How will the state react?

Dear Editor,

With reference to the letter by Mr Lomarsh Roopnarine captioned ‘Berbice should secede’ (SN 27.10.08) I await with eager anticipation to see how a state that deemed the utterances of Oliver Hinckson criminally seditious, will react and respond to this.

Mr Lomarsh Roopnarine, in calling for the secession of a county that is populated mostly by Guyanese of Indian descent, but in which the bones of many of the ancestors of Africans who were enslaved in plantations across that county rests, offers up the most sophomoric reasons for such secession.

He claims that Berbice is being marginalized to meet the needs of the other counties. In other words, the other counties are welfare recipients surviving on the production of Berbicians. What about if I extrapolate on that reasoning and suggest that all who live in Guyana today are welfare recipients benefiting from from three hundred plus years of free labour from enslaved Africans. I mean, is that more far fetched than Mr Roopnaraine’s assertion? After all, the foundation for the agricultural and other economic and social infrastructure in Guyana was constructed on the backs of the enslaved in all three colonies of Guyana.

Roopnarine argues that the site of all major institutions is located in Demerara, but is this unique to just Guyana? Every nation in this world has a capital, and apart from the highly developed nations, the major institutions in every one of them are generally proximate to the seat of that capital. How can a county from which many of the leaders of the current regime sit in governance justify the claim of being treated like a colony of another where it has just been reported that major portions of monies budgeted for that area had not been utilized? Imagine this claim at a time when construction is taking place on a bridge in this marginalized county, while the one in the alleged marginalizing county is rapidly deteriorating from lack of attention. Imagine the county against which not one harsh word is ever uttered by the powers that be, claiming to be marginalized in favour of a county in which large population centres are damned, labelled as hoarders of criminals, and experience rank hostility from officials with the power to make decisions crucial to the quality of life they will endure. Boy, it just gets crazier day by day in this my beloved country.

I will wait with eager curiosity to see how the state will react to Mr Roopnarine’s statement: “Finally, for now, the secession of Berbice will proceed within the boundaries of law and order as well as the will of Berbicians themselves to become independent.”

Regardless of what he said thereafter, from this statement Roopnarine is clearly proposing that “the boundaries of the law” will not limit the movement to secession of the county of Berbice.

His afterthought assertion that, “I do not propose any violence or revolutionary means to achieve the goal of independence” is, inarguably, that; an afterthought hastily appended to obscure the obvious intent behind the previous comment. Pundits and letter writers pontificating on behalf of the current regime, including Mrs Janet Jagan, frequently call for the prosecution of letter writers on the other side of the political equation for comments far less charged than this one. If someone say from Buxton or Linden, were to make such a public call for secession, they would be accused of inciting violence, people would be demanding their heads, and there is absolutely no doubt that law enforcement would be investigating them and dogging their every move thereafter.

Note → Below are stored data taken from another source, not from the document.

-- ==== Sys2Proof/Machine/Can.lean ====
section
/-! DEFINITION. The CAN controllers (15_can R382-R396). -/

namespace Sys2Proof.Machine

/-- R395: controller states. -/
def cnCONFIG : Nat := 0
def cnSYNC : Nat := 1
def cnACTIVE : Nat := 2
def cnPASSIVE : Nat := 3
def cnBUS_OFF : Nat := 4
def cnRECOVERING : Nat := 5

/-- R391: TXRES codes. -/
def txDONE : Nat := 1
def txARB_LOST : Nat := 2
def txERROR : Nat := 3
def txABORTED : Nat := 4
def txBUS_OFF : Nat := 5

/-- STATE of controller `c`. -/
def State.canSt (s : State) (c : Nat) : Nat := s.get (F.CAN_STATE c)

/-- R385: the mode in force: MODE, or until the next bus idle the one that a write of CONFIG leaves. -/
def State.canMd (s : State) (c : Nat) : Nat := if (s.canI c).leaving then (s.canI c).left else s.get (F.CAN_MODE c)

/-- R385: the controller takes part in bus traffic. -/
def State.canOn (s : State) (c : Nat) : Bool := s.canSt c = cnACTIVE || s.canSt c = cnPASSIVE

/-- Bit of object `m` in a group of four words whose first is `f`. -/
def objBit (f : Fld) (m : Nat) : Fld := ⟨f.addr + 4 * (m / 32), m % 32, m % 32⟩

/-- R390: object `m` has a pending frame. -/
def State.canPending (s : State) (c m : Nat) : Bool := s.on (F.CANO_DIR c m) && s.on (F.CANO_TXREQ c m)

/-- R391: the transmission of object `m` ends. -/
def State.endTx (c res : Nat) (s : State) (m : Nat) : State :=
  let s1 := ((s.put (F.CANO_TXREQ c m) 0).put (objBit (F.CAN_TXREQ c 0) m) 0).put (F.CANO_TXRES c m) res
  let v := s1.canI c
  let s2 := s1.setCan c { v with aborting := v.aborting.filter (fun x => x ≠ m), reqAt := tabSet 0 v.reqAt m 0 }
  if res ≠ txDONE then (s2.put (objBit (F.CAN_TXFAIL c 0) m) 1).raise (bCAN c) 10
  else if s2.on (F.CANO_IRQ c m) then s2.raise (bCAN c) 9
  else s2

/-- R385, R391: every pending transmission ends. -/
def State.endAllTx (s : State) (c res : Nat) : State :=
  ((List.range 128).filter (s.canPending c)).foldl (State.endTx c res) s

/-- R385: the controller enters CONFIG. -/
def State.canConfig (s : State) (c : Nat) : State :=
  let s1 := (s.endAllTx c txABORTED).setCan c { s.canI c with leaving := false }
  (s1.put (F.CAN_STATE c) cnCONFIG).put (F.CAN_MODE c) 0

/-- R385: MODE is written. -/
def State.canMode (s : State) (c mode : Nat) : State :=
  let st := s.canSt c
  if st = cnCONFIG then (if mode = 0 then s else s.canSync c mode)
  else if mode ≠ 0 then (s.put (F.CAN_MODE c) mode).setCan c { s.canI c with leaving := false }
  else if st = cnACTIVE ∨ st = cnPASSIVE then (s.put (F.CAN_MODE c) 0).setCan c { s.canI c with leaving := true, left := s.canMd c }
  else s.canConfig c

/-- R385: MODE of CANc_CTRL is written. -/
def execCanModeWrite (c mode : Nat) (s : State) : Out := .next (if c < 4 then s.canMode c (mode % 4) else s)

/-- R385: recovery from BUS_OFF starts. -/
def State.canRecover (s : State) (c : Nat) : State := if s.canSt c = cnBUS_OFF then s.put (F.CAN_STATE c) cnRECOVERING else s

/-- R385: RECOVER is written. -/
def execRecover (c : Nat) (s : State) : Out := .next (if c < 4 then s.canRecover c else s)

/-- R385: 128 occurrences of 11 recessive bits complete recovery. -/
def execCanRecoveryDone (c : Nat) (s : State) : Out := s.awake (
  .next (if c < 4 && s.canSt c = cnRECOVERING then ((s.put (F.CAN_STATE c) cnACTIVE).put (F.CAN_TEC c) 0).put (F.CAN_REC c) 0 else s))

/-- R383: a value of CANc_NBT outside its ranges or its SJW bound. -/
def nbtBad (v : Nat) : Bool := decide (bits v 15 8 < 1) || decide (bits v 6 0 < bits v 22 16)

/-- R383: a value of CANc_DBT whose SJW is above its SEG2. -/
def dbtBad (v : Nat) : Bool := decide (bits v 3 0 < bits v 19 16)

/-- R396: the timing of a CAN_CONFIG is written and its MODE applies; R394: on the STANDBY the controller stays in LISTEN. -/
def State.canApply (s : State) (p : Pkt) : State :=
  let c := bits (p.w 0) 1 0
  let s1 := (s.canConfig c).setCan c { s.canI c with cfg := [], leaving := false, aborting := [], reqAt := [] }
  let s2 := ((s1.setWord (bCAN c + 0x60) (Word.of (Nat.land (p.w 1) 0x30))).setWord (bCAN c + 0x64) (Word.of (p.w 2))).setWord
    (bCAN c + 0x68) (Word.of (p.w 3))
  let s3 := s2.setWord (bCAN c + 0x6C) (Word.of (p.w 4))
  let mode := if s.lashSt = lsSTANDBY then 2 else bits (p.w 1) 1 0
  (if mode = 0 then s3 else s3.canSync c mode).done p stDONE

/-- R385, R396: a write of CONFIG to MODE, or CAN_CONFIG packets, that waited take effect. -/
def State.canLeave (s : State) (c : Nat) : State :=
  if (s.canI c).cfg.isEmpty then (if (s.canI c).leaving then s.canConfig c else s)
  else (s.canI c).cfg.foldl (fun (t : State) e => t.canApply e.1) s

/-- R385, R396: 11 consecutive recessive bits. -/
def State.canIdle (s : State) (c : Nat) : State :=
  (if s.canSt c = cnSYNC then s.put (F.CAN_STATE c) cnACTIVE else s).canLeave c

/-- R385: the bus of controller `c` is idle. -/
def execCanBusIdle (c : Nat) (s : State) : Out := s.awake (
  .next (if c < 4 then s.canIdle c else s))

/-- R387: frame `f` matches object `m`. -/
def State.canMatch (s : State) (c : Nat) (f : CanFrame) (m : Nat) : Bool :=
  s.on (F.CANO_EN c m) && !s.on (F.CANO_DIR c m) && (s.on (F.CANO_IDE c m) == f.ide) &&
  Nat.land (Nat.xor f.id (s.get (F.CANO_ID c m))) (s.get (F.CANO_MASK c m)) = 0 &&
  ((s.on (F.CANO_FDF c m) == f.fdf) || s.on (F.CANO_FDF_ANY c m))

/-- R387: the object that stores a frame: the lowest matching one whose NEW is clear, else the highest matching one. -/
def State.canTarget (s : State) (c : Nat) (f : CanFrame) : Option Nat :=
  let ms := (List.range 128).filter (s.canMatch c f)
  match ms.find? (fun m => !s.on (F.CANO_NEW c m)) with
  | some m => some m
  | none => ms.getLast?

/-- R395: bytes of a frame by its DLC. -/
def dlcBytes (fdf : Bool) (dlc : Nat) : Nat :=
  if fdf then [0, 1, 2, 3, 4, 5, 6, 7, 8, 12, 16, 20, 24, 32, 48, 64].getD dlc 0 else min dlc 8

/-- R388: the sixteen data words of a frame; bytes beyond its length are 0. -/
def frameWords (f : CanFrame) : List Nat :=
  let n := dlcBytes f.fdf f.dlc
  let b (i : Nat) : Nat := if i < n then f.data.getD i 0 % 256 else 0
  (List.range 16).map (fun k => b (4 * k) + b (4 * k + 1) * 2 ^ 8 + b (4 * k + 2) * 2 ^ 16 + b (4 * k + 3) * 2 ^ 24)

/-- R388: frame `f` is stored in object `m`. -/
def State.canStore (s : State) (c m : Nat) (f : CanFrame) : State :=
  let lost := s.on (F.CANO_NEW c m)
  let s1 := (((s.put (F.CANO_DLC c m) f.dlc).put (F.CANO_R_FDF c m) (b2n f.fdf)).put (F.CANO_R_BRS c m) (b2n f.brs)).put
    (F.CANO_R_ESI c m) (b2n f.esi)
  let s2 := ((s1.put (F.CANO_ID c m) f.id).put64 (F.CANO_TS_LO c m) f.ts).setWords (F.CANO_DATA c m 0).addr (frameWords f)
  let s3 := ((s2.put (F.CANO_NEW c m) 1).put (objBit (F.CAN_RXNEW c 0) m) 1).put (F.CANO_SEQ c m) (s2.get (F.CANO_SEQ c m) + 1)
  let s4 := if lost then (s3.put (F.CANO_LOST c m) 1).raise (bCAN c) 11 else s3
  let s5 := s4.incSat (F.CAN_RXCNT c)
  if s5.on (F.CANO_IRQ c m) then s5.raise (bCAN c) 8 else s5

/-- R387: a valid frame is stored or counted. -/
def State.canReceive (s : State) (c : Nat) (f : CanFrame) : State :=
  match s.canTarget c f with
  | some m => s.canStore c m f
  | none => (s.incSat (F.CAN_NOMATCH c)).raise (bCAN c) 12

People should not be deceived by the silly claims being advanced by Roopnarine for secession of the county of Berbice. His is a double entendre agenda, flowered with a bunch of deceptive roses designed to hide the odious thorns behind his true motivations. The question is,are there equal limits on the freedom of speech in Guyana, or is it a matter of who is saying what? Can a Williams say the same thing as Roopnarine says within the boundaries and jurisdiction of Guyana and elicit the same kind of response from officialdom? I guess we will have to wait and see.

Although I find Roopnarine’s argument nauseatingly deceitful and intelligence insulting, he has set the stage for a precedent to be established on freedom of speech in Guyana. Personally, I do not believe that what he has said should be prosecutable in any real democracy. But in this country any evidence of different strokes for different folks needs to be illuminated. The letter columns are the only medium in which such illumination, however limited, can take place.